→ Task details
Transcribe the material from its first line onward, ending with the line that contains "def State.letIn (s" and adding nothing beyond it.

→ Recorded information

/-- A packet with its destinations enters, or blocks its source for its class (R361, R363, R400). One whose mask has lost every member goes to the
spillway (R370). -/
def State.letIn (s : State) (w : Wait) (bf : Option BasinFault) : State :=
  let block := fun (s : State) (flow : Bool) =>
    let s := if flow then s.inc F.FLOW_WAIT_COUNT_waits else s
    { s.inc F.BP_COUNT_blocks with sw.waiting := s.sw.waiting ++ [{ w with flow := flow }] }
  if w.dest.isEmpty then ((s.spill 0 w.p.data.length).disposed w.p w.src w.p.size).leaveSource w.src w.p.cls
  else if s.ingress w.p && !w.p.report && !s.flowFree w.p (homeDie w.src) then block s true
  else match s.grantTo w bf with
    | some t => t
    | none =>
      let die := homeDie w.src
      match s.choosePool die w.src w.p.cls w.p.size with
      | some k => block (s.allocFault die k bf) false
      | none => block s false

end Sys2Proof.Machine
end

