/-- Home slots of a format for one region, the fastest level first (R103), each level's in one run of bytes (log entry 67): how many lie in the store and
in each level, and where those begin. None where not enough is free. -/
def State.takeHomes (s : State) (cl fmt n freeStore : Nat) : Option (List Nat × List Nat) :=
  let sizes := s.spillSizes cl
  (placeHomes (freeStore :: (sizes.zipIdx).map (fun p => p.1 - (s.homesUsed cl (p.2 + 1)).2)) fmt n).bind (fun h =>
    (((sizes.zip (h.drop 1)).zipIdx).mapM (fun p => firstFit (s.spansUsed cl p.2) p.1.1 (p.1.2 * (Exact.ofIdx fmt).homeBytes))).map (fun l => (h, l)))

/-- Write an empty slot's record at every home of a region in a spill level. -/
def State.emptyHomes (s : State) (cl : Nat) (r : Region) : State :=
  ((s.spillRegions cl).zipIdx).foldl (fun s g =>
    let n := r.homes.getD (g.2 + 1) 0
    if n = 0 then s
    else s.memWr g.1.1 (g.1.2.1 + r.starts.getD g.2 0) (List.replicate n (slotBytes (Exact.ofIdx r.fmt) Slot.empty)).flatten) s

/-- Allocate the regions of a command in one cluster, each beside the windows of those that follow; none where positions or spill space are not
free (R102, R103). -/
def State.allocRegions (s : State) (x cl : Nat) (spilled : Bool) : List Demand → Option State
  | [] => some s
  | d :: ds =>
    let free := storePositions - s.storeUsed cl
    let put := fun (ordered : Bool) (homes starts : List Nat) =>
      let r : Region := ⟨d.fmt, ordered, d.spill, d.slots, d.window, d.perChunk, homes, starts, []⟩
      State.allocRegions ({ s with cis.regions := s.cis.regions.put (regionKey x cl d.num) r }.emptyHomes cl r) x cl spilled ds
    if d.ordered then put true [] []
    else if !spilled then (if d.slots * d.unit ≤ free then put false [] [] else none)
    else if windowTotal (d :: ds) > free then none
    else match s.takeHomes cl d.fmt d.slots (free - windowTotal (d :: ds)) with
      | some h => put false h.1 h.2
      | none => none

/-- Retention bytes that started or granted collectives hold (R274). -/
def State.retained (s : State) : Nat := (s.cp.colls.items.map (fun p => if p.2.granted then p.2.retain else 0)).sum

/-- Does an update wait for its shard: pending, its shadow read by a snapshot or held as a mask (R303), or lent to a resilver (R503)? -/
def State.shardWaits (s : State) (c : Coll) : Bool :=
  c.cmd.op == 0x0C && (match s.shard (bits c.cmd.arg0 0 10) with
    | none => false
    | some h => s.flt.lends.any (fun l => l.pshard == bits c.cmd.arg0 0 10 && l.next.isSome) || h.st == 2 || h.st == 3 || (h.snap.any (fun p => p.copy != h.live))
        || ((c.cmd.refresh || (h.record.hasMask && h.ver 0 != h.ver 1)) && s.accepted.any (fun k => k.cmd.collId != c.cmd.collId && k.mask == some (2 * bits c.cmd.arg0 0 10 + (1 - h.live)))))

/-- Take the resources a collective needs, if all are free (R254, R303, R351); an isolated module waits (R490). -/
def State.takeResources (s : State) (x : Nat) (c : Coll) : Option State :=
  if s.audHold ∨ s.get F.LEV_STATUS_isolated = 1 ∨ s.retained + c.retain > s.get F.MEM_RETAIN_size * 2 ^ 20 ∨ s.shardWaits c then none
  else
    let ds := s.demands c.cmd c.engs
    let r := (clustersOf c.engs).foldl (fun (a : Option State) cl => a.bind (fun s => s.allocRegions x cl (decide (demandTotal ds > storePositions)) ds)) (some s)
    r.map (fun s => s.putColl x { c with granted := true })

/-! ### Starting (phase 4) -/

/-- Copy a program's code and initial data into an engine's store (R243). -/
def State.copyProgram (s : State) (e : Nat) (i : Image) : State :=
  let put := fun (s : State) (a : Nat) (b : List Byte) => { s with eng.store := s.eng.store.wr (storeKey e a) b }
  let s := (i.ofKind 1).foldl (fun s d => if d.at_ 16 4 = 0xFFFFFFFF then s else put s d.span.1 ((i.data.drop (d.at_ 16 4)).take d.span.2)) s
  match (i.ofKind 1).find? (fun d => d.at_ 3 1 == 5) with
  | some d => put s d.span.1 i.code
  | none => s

→ The completed task
/-- A packet with its destinations enters, or blocks its source for its class (R361, R363, R400). One whose mask has lost every member goes to the
spillway (R370). -/
def State.letIn (s : State) (w : Wait) (bf : Option BasinFault) : State :=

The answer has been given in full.